/-- TKL.STEP under way (R305 to R313). -/
structure TklRun where
  uid : Nat
  first : Nat
  last : Nat
  group : Nat
  block : Nat
  frozenSkips : Nat
  skipNonfinite : Nat
  skipOverflow : Nat
  skipPoison : Nat
  wSaturated : Nat
  groupsDone : Nat
  paramsDone : Nat
  anyUnfrozen : Bool
  digestPoisoned : Bool
  /-- CRC of the current group so far; finished groups: BASE, bytes, CRC. -/
  crc : DWord
  crcs : List (Nat × Nat × DWord)
  /-- Skip bits of the current group. -/
  skips : List Bool
  /-- Master weights not yet converted to block-scaled working weights, and whether each is poisoned (R308). -/
  band : List (Word × Bool)
  deriving DecidableEq, Repr

structure Tkl where
  groups : KV TklGroup
  owner : Option Nat
  incomplete : Bool
  incGroup : Nat
  run : Option TklRun
  /-- Packets for the Tackle chip that wait while it runs another, in the order in which they became ready (R292). -/
  waiting : List Nat
  deriving DecidableEq, Repr

/-! ## Telltales (R232, R233) -/

structure Telltale where
  owner : Option Nat
  written : Nat
  zeros : Nat
  saturated : Nat
  nonfinite : Nat
  maxExp : Int
  deriving DecidableEq, Repr

/-! ## Resets, captures and the hang detector (15) -/

/-- A fence-and-drain request (R419): target strand, cause of RESET_BEGIN, the packet that asked. -/
structure FndReq where
  target : Strand
  cause : Nat
  escalated : Bool
  uid : Option Nat
  /-- A snarl's capture serves it (R428). -/
  captured : Bool := false
  deriving DecidableEq, Repr

/-- The fence-and-drain reset that runs. -/
structure FndRun where
  target : Strand
  cause : Nat
  beginMs : Word
  /-- When its present phase began. -/
  phaseMs : Word
  /-- The host link started it, or fell during it (R417, R495). -/
  hostLink : Bool
  uids : List Nat
  forced : Nat
  aborted : Nat
  captureNo : Nat
  /-- It restarts the management firmware in RESTORE (R413). -/
  restart : Bool
  /-- After a widening: the strand that was under reset before it, and the phase that strand has reached (R419). -/
  past : Option (Strand × Nat)
  deriving DecidableEq, Repr

structure Rst where
  phase : Nat
  target : Nat
  escalated : Bool
  done : Bool
  resets : Nat
  run : Option FndRun
  waiting : List FndReq
  deriving DecidableEq, Repr

/-- A capture under way (R430). -/
structure Capture where
  cause : Nat
  named : Nat
  spans : Bool
  oldest : Nat
  target : Nat
  trigMs : Word
  inSnarl : List Nat
  deriving DecidableEq, Repr

structure Capt where
  /-- CAPT_CTL [3:0]: HOLD_AFTER, MARK_EN, TRIG_OUT_EN, TRIG_IN_EN. -/
  ctl : BitVec 4
  cur : Option Capture
  held : Bool
  inSram : Bool
  missed : Nat
  no : Word
  sram : List Host.Cell
  deriving DecidableEq, Repr

/-- A context all of whose queues with work are blocked: since when, the hitches waited on with their values, its open packets, and whether it has been recorded (R429). -/
structure Stall where
  since : Word
  values : List (Nat × DWord)
  uids : List Nat
  recorded : Bool
  deriving DecidableEq, Repr

/-- What the Snarl detector keeps between evaluations (R426, R429). -/
structure Snarl where
  /-- The candidate sets of the last evaluation: queues, with the hitches waited on and their values. -/
  last : List (List Nat × List (Nat × DWord))
  /-- The set declared, whose context waits for the capture: named context, set (R428). -/
  declared : Option (Nat × List Nat)
  stalls : KV Stall
  deriving DecidableEq, Repr

/-! ## PCI Express (18) -/

/-- What the endpoint has sent, oldest first (log 11). -/
inductive PciOut where
  | msix (vector : Nat) (addr : DWord) (data : Word)
  /-- A completion of a BAR read: data, EP. -/
  | completion (data : List Byte) (ep : Bool)
  /-- Unsupported Request to an access in D3hot (R494). -/
  | unsupported
  /-- A memory read request of a transfer: PASID, host address, bytes (R223). -/
  | hostRead (pasid : Option (BitVec 20)) (addr len : Nat)
  /-- One TLP of a host write: PASID, host address, data, EP, Relaxed Ordering (R46, R55, R223, R231). -/
  | hostWrite (pasid : Option (BitVec 20)) (addr : Nat) (data : List Byte) (ep relaxed : Bool)
  /-- An error reported through AER (R496). -/
  | aer (what : String)
  deriving DecidableEq, Repr

structure MsixEntry where
  addr : DWord
  data : Word
  masked : Bool
  deriving DecidableEq, Repr

structure Pci where
  badAccess : Bool
  apertureDrop : Bool
  apertureDrops : Nat
  irqStatus : BitVec 9
  irqEnable : BitVec 9
  irqVector : BitVec 11
  /-- DB_ERR bits set, as context numbers (R487). -/
  dbErr : List Nat
  /-- APERTURE.BASE, 18 bits (R490), and log2 of the BAR4 size in GiB (R480). -/
  base : Nat
  bar4Log : Nat
  msix : KV MsixEntry
  pending : List Nat
  mboxBusy : Bool
  mboxDone : Bool
  /-- The packet that runs, and mailbox memory from offset 0x100 (R492). -/
  mboxUid : Option Nat
  mbox : List Host.Cell
  d3hot : Bool
  /-- Configuration Request Retry Status, and the endpoint held in reset (R464, R495). -/
  crs : Bool
  inReset : Bool
  /-- The PCIe completion timeout in force, in milliseconds: 50 by default, and no command of the table sets it (R480). -/
  cplTimeoutMs : Nat
  /-- The Max Payload Size in force, in bytes: 128 by default, and no command of the table sets it (R223, R480). -/
  maxPayload : Nat
  out : List PciOut
  deriving DecidableEq, Repr

/-! ## Management port (16) -/

inductive MgtOut where
  | i3cAck (addr : BitVec 7)
  | mctp (command : String) (data : List Byte)
  | packetRsp (tag : Byte) (reply : List Byte) (data : List Byte)
  | captRsp (tag : Byte) (status : Byte) (data : List Byte)
  | pldm (command : String) (code : Nat) (data : List Byte)
  /-- A PlatformEventMessage of class 0xF0. -/
  | event (record : List Byte)
  /-- What a private instruction of the IEEE 1149.1 port shifts out. -/
  | jtag (value : Nat)
  deriving DecidableEq, Repr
_ _ _ _
[WORK ITEM]
Only those lines of the entries above that run from the line containing "phase began. -/" to the line containing "restart : Bool", both included, should be transcribed exactly.

[SOLUTION FOR THIS EXERCISE]
  /-- When its present phase began. -/
  phaseMs : Word
  /-- The host link started it, or fell during it (R417, R495). -/
  hostLink : Bool
  uids : List Nat
  forced : Nat
  aborted : Nat
  captureNo : Nat
  /-- It restarts the management firmware in RESTORE (R413). -/
  restart : Bool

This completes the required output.